-- ==== Sys2Proof/Machine/Time.lean ====
section
/-! DEFINITION. The time bases, 1PPS and the transmit timestamp queues (R147 to R168, R189). -/
namespace Sys2Proof.Machine
open Sys2Proof.Config

/-! ### Enabling and states -/

/-- Does anything of R151 name base `b`? -/
def baseNamed (s : State) (b : Nat) : Bool :=
  let names (sh : Sheaf) : Bool := match sh.at_ with | some a => a.tb == b | none => false
  rotNames s b || s.sched.any names || s.accepted.any (fun a => names a.sheaf) ||
    (fb s TIME_PPS_CTRL_out_en && f s TIME_PPS_CTRL_out_tb == b)

/-- Source of a base: 0 none, 1 PTP, 2 1PPS; 3 is treated as 0 (Table 5-10). -/
def tbSource (s : State) (b : Nat) : Nat := f s (TIME_TB_CTRL_source b) % 3

/-- Would a TIME_TB_CTRL value leave two enabled bases with 1PPS, or two PTP bases with one domain and sdoId (R160)? -/
def ctrlClash (s : State) (b v : Nat) : Bool :=
  v % 2 == 1 && [1, 2, 3].any (fun o => o != b && tbEnabled s o &&
    ((v / 2 % 4 == 2 && tbSource s o == 2) ||
     (v / 2 % 4 == 1 && tbSource s o == 1 && f s (TIME_TB_CTRL_domain o) == v / 16 % 256 &&
      f s (TIME_TB_CTRL_sdo_id o) == v / 4096 % 4096)))

/-- Leave HOLDOVER, if the base is in it. -/
def leaveHold (b : Nat) (s : State) : State :=
  let t := tbGet s.clk b
  if t.st = .holdover then setTb b { t with holdEnd := s.clk.now } s else s

/-- A base is enabled: it takes the value of TB0, F = 0 and state FREE at the CK_TB edge (R150). -/
def tbEnable (b : Nat) (s : State) : State :=
  setF (CMT_TICK_PHASE_valid b) 0 (setF (TIME_TB_FREQ_freq b) 0
    (setTb b { tbGet s.clk b with val := (tbGet s.clk 0).val, st := .free, slewRem := 0 } (leaveHold b s)))

/-- A base is disabled: the registers that report its time read zero (R150), and a slew on it ends. Its state stays as it is, and
the watchdog, the loss of 1PPS and the limit of HOLDOVER still act on it (DESIGN CHOICE, log 79). -/
def tbDisable (b : Nat) (s : State) : State :=
  setF (CMT_TICK_PHASE_valid b) 0
    (putTime (TIME_TB_SNAP_F_frac_ns b) (TIME_TB_SNAP_NS_ns b) (TIME_TB_SNAP_SL_sec_low b) (TIME_TB_SNAP_SH_sec_high b) 0
      (setTb b { tbGet s.clk b with slewRem := 0 } s))

/-- Enter FREE. -/
def tbFree (b : Nat) (s : State) : State :=
  let t := leaveHold b s
  setTb b { tbGet t.clk b with st := .free } t

/-- Apply a permitted TIME_TB_CTRL value to one of TB1 to TB3. -/
def tbCtrlApply (b v : Nat) (s : State) : State :=
  let was := tbEnabled s b
  let old := tbSource s b
  let s1 := setRaw s (TIME_TB_CTRL_enable b).off (BitVec.ofNat 32 (v % 2 ^ 24))
  let s2 := if v % 2 = 1 then (if was then s1 else tbEnable b s1) else if was then tbDisable b s1 else s1
  let t := tbGet s2.clk b
  let s3 := if tbSource s2 b = old then s2 else setTb b { t with servoAt := s2.clk.now, ppsAt := s2.clk.now } s2
  if tbSource s3 b = 0 then tbFree b s3 else s3

/-- A write of TIME_TB_CTRL (R149 to R151, R160): at a CK_TB edge. -/
def tbCtrlWrite (b v : Nat) (s : State) : State :=
  if b = 0 ∨ 4 ≤ b then s
  else
    let t := toTbEdge s
    if (tbEnabled t b && v % 2 == 0 && baseNamed t b) || ctrlClash t b v then t else tbCtrlApply b v t

/-- R150, R151, R160. -/
def execTbCtrlWrite (dt m b v : Nat) (s : State) : Host.Outcome State Fault Refusal :=
  run s dt (regCmd m (TIME_TB_CTRL_enable b).off (tbCtrlWrite b v))

/-- Copy all four bases into their snapshot registers at one CK_TB edge (R152). -/
def tbSnap (s : State) : State :=
  forEach [0, 1, 2, 3] (fun b t =>
    putTime (TIME_TB_SNAP_F_frac_ns b) (TIME_TB_SNAP_NS_ns b) (TIME_TB_SNAP_SL_sec_low b) (TIME_TB_SNAP_SH_sec_high b)
      (tbNow t b) t) (toTbEdge s)

/-- R152. -/
def execTbSnap (dt m : Nat) (s : State) : Host.Outcome State Fault Refusal :=
  run s dt (regCmd m TIME_CTRL_snap.off tbSnap)

/-! ### Frequency and offset -/

/-- Is a base in HOLDOVER? -/
def inHold (s : State) (b : Nat) : Bool := (tbGet s.clk b).st == .holdover

/-- A write of the frequency word: ignored by TB0 (R149), discarded in HOLDOVER (R157). -/
def tbFreqWrite (b v : Nat) (s : State) : State :=
  if b = 0 ∨ inHold s b then s
  else setTb b { tbGet s.clk b with servoAt := s.clk.now } (setF (TIME_TB_FREQ_freq b) v s)

/-- R148, R149, R157. -/
def execTbFreqWrite (dt m b v : Nat) (s : State) : Host.Outcome State Fault Refusal :=
  run s dt (regCmd m (TIME_TB_FREQ_freq b).off (tbFreqWrite b v))

/-- The offset of TIME_TB_ADJ and `frac`, in 2^-40 ns. -/
def adjOffset (s : State) (b frac : Nat) : Int := fInt s (TIME_TB_ADJ_offset_ns b) * nsUnit + (frac % 65536 * 2 ^ 24 : Nat)

/-- The base jumps by an offset; below zero it is set to zero (R153). A rotation on the base re-phases (R180). -/
def tbStep (b : Nat) (d : Int) (s : State) : State :=
  let t := tbGet s.clk b
  rotResync b (setTb b { t with val := ((t.val : Int) + d).toNat % tbWrap, slewRem := 0 } s)

/-- A write of TIME_TB_ADJ_CMD (R153, R157). -/
def tbAdjCmd (b v : Nat) (s : State) : State :=
  if b = 0 ∨ inHold s b then s
  else
    let s1 := setF (TIME_TB_ADJ_CMD_mode b) (v / 65536) (setF (TIME_TB_ADJ_CMD_offset_frac b) v
      (setTb b { tbGet s.clk b with servoAt := s.clk.now } s))
    if v / 2 ^ 31 % 2 = 0 then s1
    else if v / 65536 % 2 = 1 ∧ fb s (TIME_TB_CTRL_allow_step b) then
      (if tbEnabled s1 b then tbStep b (adjOffset s1 b v) (toTbEdge s1) else s1)
    else setTb b { tbGet s1.clk b with slewRem := if tbEnabled s1 b then adjOffset s1 b v else 0 } s1

/-- R153: a step, carried out as a slew where `allow_step` is 0 (R159). -/
def execTbAdjStep (dt m b frac : Nat) (s : State) : Host.Outcome State Fault Refusal :=
  run s dt (regCmd m (TIME_TB_ADJ_CMD_go b).off (tbAdjCmd b (frac % 65536 + 65536 + 2 ^ 31)))

/-- R153: a slew. -/
def execTbAdjSlew (dt m b frac : Nat) (s : State) : Host.Outcome State Fault Refusal :=
  run s dt (regCmd m (TIME_TB_ADJ_CMD_go b).off (tbAdjCmd b (frac % 65536 + 2 ^ 31)))

/-- CK_TB cycles until base `b` has absorbed its offset; none while the clamp leaves no slew. -/
def slewCycles (s : State) (b : Nat) : Option Nat :=
  let rem := (tbGet s.clk b).slewRem
  let st := slewStep (tbFreq s b) (f s (TIME_TB_SLEW_slew_ppm b)) rem
  if rem = 0 ∨ st = 0 then none else some ((rem.natAbs + (st - 1)) / st)

/-- Let time pass until a slew has absorbed its offset. -/
def slewEnd (b : Nat) (s : State) : State :=
  match slewCycles s b with
  | some n => if tbEnabled s b then elapseTo s ((s.clk.now / tbPeriod + n) * tbPeriod) else s
  | none => s

/-- R153, R157: the offset is absorbed and the base returns to F. -/
def execSlewEnd (dt b : Nat) (s : State) : Host.Outcome State Fault Refusal := run s dt (slewEnd b)

/-! ### Disciplining -/

/-- Enter HOLDOVER for a cause: from LOCKED, FS_PTP_LOSS is raised (R158). -/
def enterHold (b cause : Nat) (s : State) : State :=
  let t := tbGet s.clk b
  let s1 := setTb b { t with st := .holdover, cause := cause, holdStart := s.clk.now, longDone := false } s
  if t.st = .locked then raise 26 b s1 else s1

/-- Enter ACQUIRE or LOCKED; watching starts when the base was not watched before. -/
def enterWatch (b : Nat) (st : TbState) (s : State) : State :=
  let t := tbGet s.clk b
  let watched := t.st = .acquire ∨ t.st = .locked
  let u := leaveHold b s
  setTb b { tbGet u.clk b with
    st := st, servoAt := if watched then t.servoAt else s.clk.now, ppsAt := if st = .locked ∧ t.st ≠ .locked then s.clk.now else t.ppsAt } u

/-- A write of TIME_TB_CMD: a request that Table 5-1 does not allow is ignored. `free` prevails over a request in the same write
(DESIGN CHOICE, log 79). -/
def tbCmdWrite (b v : Nat) (s : State) : State :=
  if b = 0 ∨ 4 ≤ b then s
  else if v / 4 % 2 = 1 then tbFree b s
  else
    let st := (tbGet s.clk b).st
    match v % 4 with
    | 1 => if (st = .free ∨ st = .holdover) ∧ tbSource s b ≠ 0 then enterWatch b .acquire s else s
    | 2 => if st = .acquire ∨ st = .holdover then enterWatch b .locked s else s
    | 3 => if st = .acquire ∨ st = .locked then enterHold b 1 s else s
    | _ => s

/-- R154, Table 5-1. -/
def execTbCmdAcquire (dt m b : Nat) (s : State) : Host.Outcome State Fault Refusal :=
  run s dt (regCmd m (TIME_TB_CMD_request b).off (tbCmdWrite b 1))
/-- R154, Table 5-1. -/
def execTbCmdLocked (dt m b : Nat) (s : State) : Host.Outcome State Fault Refusal :=
  run s dt (regCmd m (TIME_TB_CMD_request b).off (tbCmdWrite b 2))
/-- R154, R157, R158. -/
def execTbCmdHoldover (dt m b : Nat) (s : State) : Host.Outcome State Fault Refusal :=
  run s dt (regCmd m (TIME_TB_CMD_request b).off (tbCmdWrite b 3))
/-- R154, R159. -/
def execTbCmdFree (dt m b : Nat) (s : State) : Host.Outcome State Fault Refusal :=
  run s dt (regCmd m (TIME_TB_CMD_request b).off (tbCmdWrite b 4))

/-- The servo watchdog of a base (R155): time passes to its expiry when it is watched, a disabled base too (DESIGN CHOICE, log 79). -/
def servoWatchdog (b : Nat) (s : State) : State :=
  let t := tbGet s.clk b
  if b ≠ 0 ∧ (t.st = .locked ∨ t.st = .acquire) ∧ tbSource s b = 1 ∧ f s (TIME_TB_WDOG_wdog_ms b) ≠ 0 then
    enterHold b 2 (elapseTo s (t.servoAt + f s (TIME_TB_WDOG_wdog_ms b) * ms))
  else s
/-- R155. -/
def execTbServoWatchdog (dt b : Nat) (s : State) : Host.Outcome State Fault Refusal := run s dt (servoWatchdog b)

/-- Loss of 1PPS on a LOCKED base (R156): 1.5 s after the last accepted edge. -/
def ppsMissing (b : Nat) (s : State) : State :=
  let t := tbGet s.clk b
  if b ≠ 0 ∧ t.st = .locked ∧ tbSource s b = 2 then enterHold b 3 (elapseTo s (t.ppsAt + 1500 * ms)) else s
/-- R156. -/
def execPpsMissing (dt b : Nat) (s : State) : Host.Outcome State Fault Refusal := run s dt (ppsMissing b)

/-- HOLDOVER reaches `limit_s`: FS_HOLDOVER_LONG, once (R158). -/
def holdoverLimit (b : Nat) (s : State) : State :=
  let t := tbGet s.clk b
  if b ≠ 0 ∧ t.st = .holdover ∧ t.longDone = false then
    let u := elapseTo s (t.holdStart + f s (TIME_TB_HOLD_limit_s b) * (1000 * ms))
    raise 27 b (setTb b { tbGet u.clk b with longDone := true } u)
  else s
/-- R158. -/
def execHoldoverLimit (dt b : Nat) (s : State) : Host.Outcome State Fault Refusal := run s dt (holdoverLimit b)

/-! ### 1PPS -/

/-- The enabled base with source 1PPS, or TB0 (Table 5-11). -/
def ppsBase (s : State) : Nat := ([1, 2, 3].find? (fun b => tbEnabled s b && tbSource s b == 2)).getD 0

/-- Base `b` at the present instant, between its CK_TB edges. -/
def tbFine (s : State) (b : Nat) : Nat := tbNow s b + s.clk.now % tbPeriod * (nsUnit / 10)

/-- Distance of a time from the nearest whole second. -/
def secDist (v : Nat) : Nat := min (v % secUnit) (secUnit - v % secUnit)

/-- A rising edge of 1PPS_IN (R156, Table 5-3): its stamp lies within 1 ns of the base; `delay_ps` is subtracted. -/
def ppsInEdge (s : State) : State :=
  let b := ppsBase s
  let (e, s1) := drawFree (2 * nsUnit + 1) s
  let v := ((tbFine s1 b : Int) + e - nsUnit - fInt s1 TIME_PPS_IN_DELAY_delay_ps * nsUnit / 1000).toNat % tbWrap
  if (tbGet s1.clk b).st = .locked ∧ b ≠ 0 ∧ f s1 TIME_PPS_CTRL_in_window_us * (1000 * nsUnit) < secDist v then
    inc TIME_PPS_CNT_rejected s1
  else
    putTime TIME_PPS_TS_F_frac_ns TIME_PPS_TS_NS_ns TIME_PPS_TS_SL_sec_low TIME_PPS_TS_SH_sec_high v
      (inc TIME_PPS_CNT_accepted (setTb b { tbGet s1.clk b with ppsAt := s1.clk.now } s1))
/-- R156. -/
def execPpsInEdge (dt : Nat) (s : State) : Host.Outcome State Fault Refusal := run s dt ppsInEdge

/-- CK_TB cycles until base `b` gains `need` units, its slew counted. -/
def cyclesTo (s : State) (b need : Nat) : Nat :=
  let fw := tbFreq s b
  let rem := (tbGet s.clk b).slewRem
  cyclesUntil need (4 * (nsUnit : Int) + fw).toNat (slewStep fw (f s (TIME_TB_SLEW_slew_ppm b)) rem) rem

/-- Instant at which a base next stands at a whole second less the advance (R168). -/
def ppsDue (s : State) (b : Nat) : Nat :=
  let adv := fInt s TIME_PPS_OUT_DELAY_advance_ps * nsUnit / 1000
  let v : Int := tbNow s b
  let need := ((v + adv) / secUnit + 1) * secUnit - adv - v
  (s.clk.now / tbPeriod + cyclesTo s b need.toNat) * tbPeriod

/-- The next rising edge of 1PPS_OUT (R168): of the base in force, or of the base newly selected, whichever comes
first; none while the selected base is disabled. The edge lies within 2 ns of its base (Table 5-3). -/
def ppsOutPulse (s : State) : State :=
  let sel := f s TIME_PPS_CTRL_out_tb
  let cand := (if tbEnabled s s.ppsTb then [s.ppsTb] else []) ++ (if sel ≠ s.ppsTb then [sel] else [])
  if fb s TIME_PPS_CTRL_out_en && tbEnabled s sel then
    match cand with
    | [] => s
    | a :: t =>
      let b := t.foldl (fun x y => if ppsDue s y ≤ ppsDue s x then y else x) a
      let s1 := elapseTo s (ppsDue s b)
      let (e, s2) := drawFree 41 s1
      { s2 with ppsTb := b, ppsHighUntil := s2.clk.now + f s TIME_PPS_CTRL_out_width_us * us + e - 20 }
  else s
/-- A new TIME_PPS_CTRL: a base selected while the output is off, or a disabled one, is in force at once; else the base in force
drives the output up to the next whole second of the new one (R168). -/
def ppsSelect (s0 s : State) : State :=
  let sel := f s TIME_PPS_CTRL_out_tb
  if fb s0 TIME_PPS_CTRL_out_en && tbEnabled s sel then s else { s with ppsTb := sel }
/-- R168. -/
def execPpsOutPulse (dt : Nat) (s : State) : Host.Outcome State Fault Refusal := run s dt ppsOutPulse

/-- The level of 1PPS_OUT. -/
def ppsOutHigh (s : State) : Bool :=
  fb s TIME_PPS_CTRL_out_en && tbEnabled s (f s TIME_PPS_CTRL_out_tb) && tbEnabled s s.ppsTb && decide (s.clk.now < s.ppsHighUntil)

/-! ### The transmit timestamp queue -/

/-- Queue of a port. -/
def tsqOf (s : State) (n : Nat) : List TsEntry := amGet (fun _ => []) s.tsq n
/-- Replace a port's queue; `depth` follows. -/
def tsqPut (n : Nat) (q : List TsEntry) (s : State) : State :=
  setF (TIME_TSQ_STAT_depth n) q.length { s with tsq := amSet (fun _ => []) s.tsq n q }
/-- A stamp enters a port's queue, or is dropped when it holds 64 (R164, R165). -/
def tsqPush (n : Nat) (e : TsEntry) (s : State) : State :=
  if (tsqOf s n).length < 64 then tsqPut n (tsqOf s n ++ [e]) s
  else raise 28 0 (incSat (TIME_TSQ_STAT_ovf n) s)
/-- Empty a port's queue (R167). -/
def tsqFlush (n : Nat) (s : State) : State := tsqPut n [] s

/-- The read of TIME_TSQ_HEAD by a master (R166): a supervisor's pops the oldest entry and latches its time. -/
def tsqPop (m n : Nat) (s : State) : State :=
  match tsqOf s n with
  | e :: t =>
    if m = 0 then
      putTime (TIME_TSQ_F_frac_ns n) (TIME_TSQ_NS_ns n) (TIME_TSQ_SL_sec_low n) (TIME_TSQ_SH_sec_high n) e.val
        { tsqPut n t s with resp := ⟨e.id % 65536 + 65536 * (e.tb % 4) + 2 ^ 31, 0⟩ }
    else { s with resp := ⟨0, 0⟩ }
  | [] => { s with resp := ⟨0, 0⟩ }
/-- R166. -/
def execTsqPop (dt m n : Nat) (s : State) : Host.Outcome State Fault Refusal :=
  run s dt (onIssue m (fun t =>
    if regOpen t m (TIME_TSQ_HEAD_id n).off false then tsqPop m n t else countUnassigned { t with resp := ⟨0, 0⟩ }))

end Sys2Proof.Machine
end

_Task directions_
Restate word for word the lines in the material above from the one with "def holdoverLimit (b" to the one with "def ppsBase (s"; both of those lines count, and nothing else does.

_Reply_
def holdoverLimit (b : Nat) (s : State) : State :=
  let t := tbGet s.clk b
  if b ≠ 0 ∧ t.st = .holdover ∧ t.longDone = false then
    let u := elapseTo s (t.holdStart + f s (TIME_TB_HOLD_limit_s b) * (1000 * ms))
    raise 27 b (setTb b { tbGet u.clk b with longDone := true } u)
  else s
/-- R158. -/
def execHoldoverLimit (dt b : Nat) (s : State) : Host.Outcome State Fault Refusal := run s dt (holdoverLimit b)

/-! ### 1PPS -/

/-- The enabled base with source 1PPS, or TB0 (Table 5-11). -/
def ppsBase (s : State) : Nat := ([1, 2, 3].find? (fun b => tbEnabled s b && tbSource s b == 2)).getD 0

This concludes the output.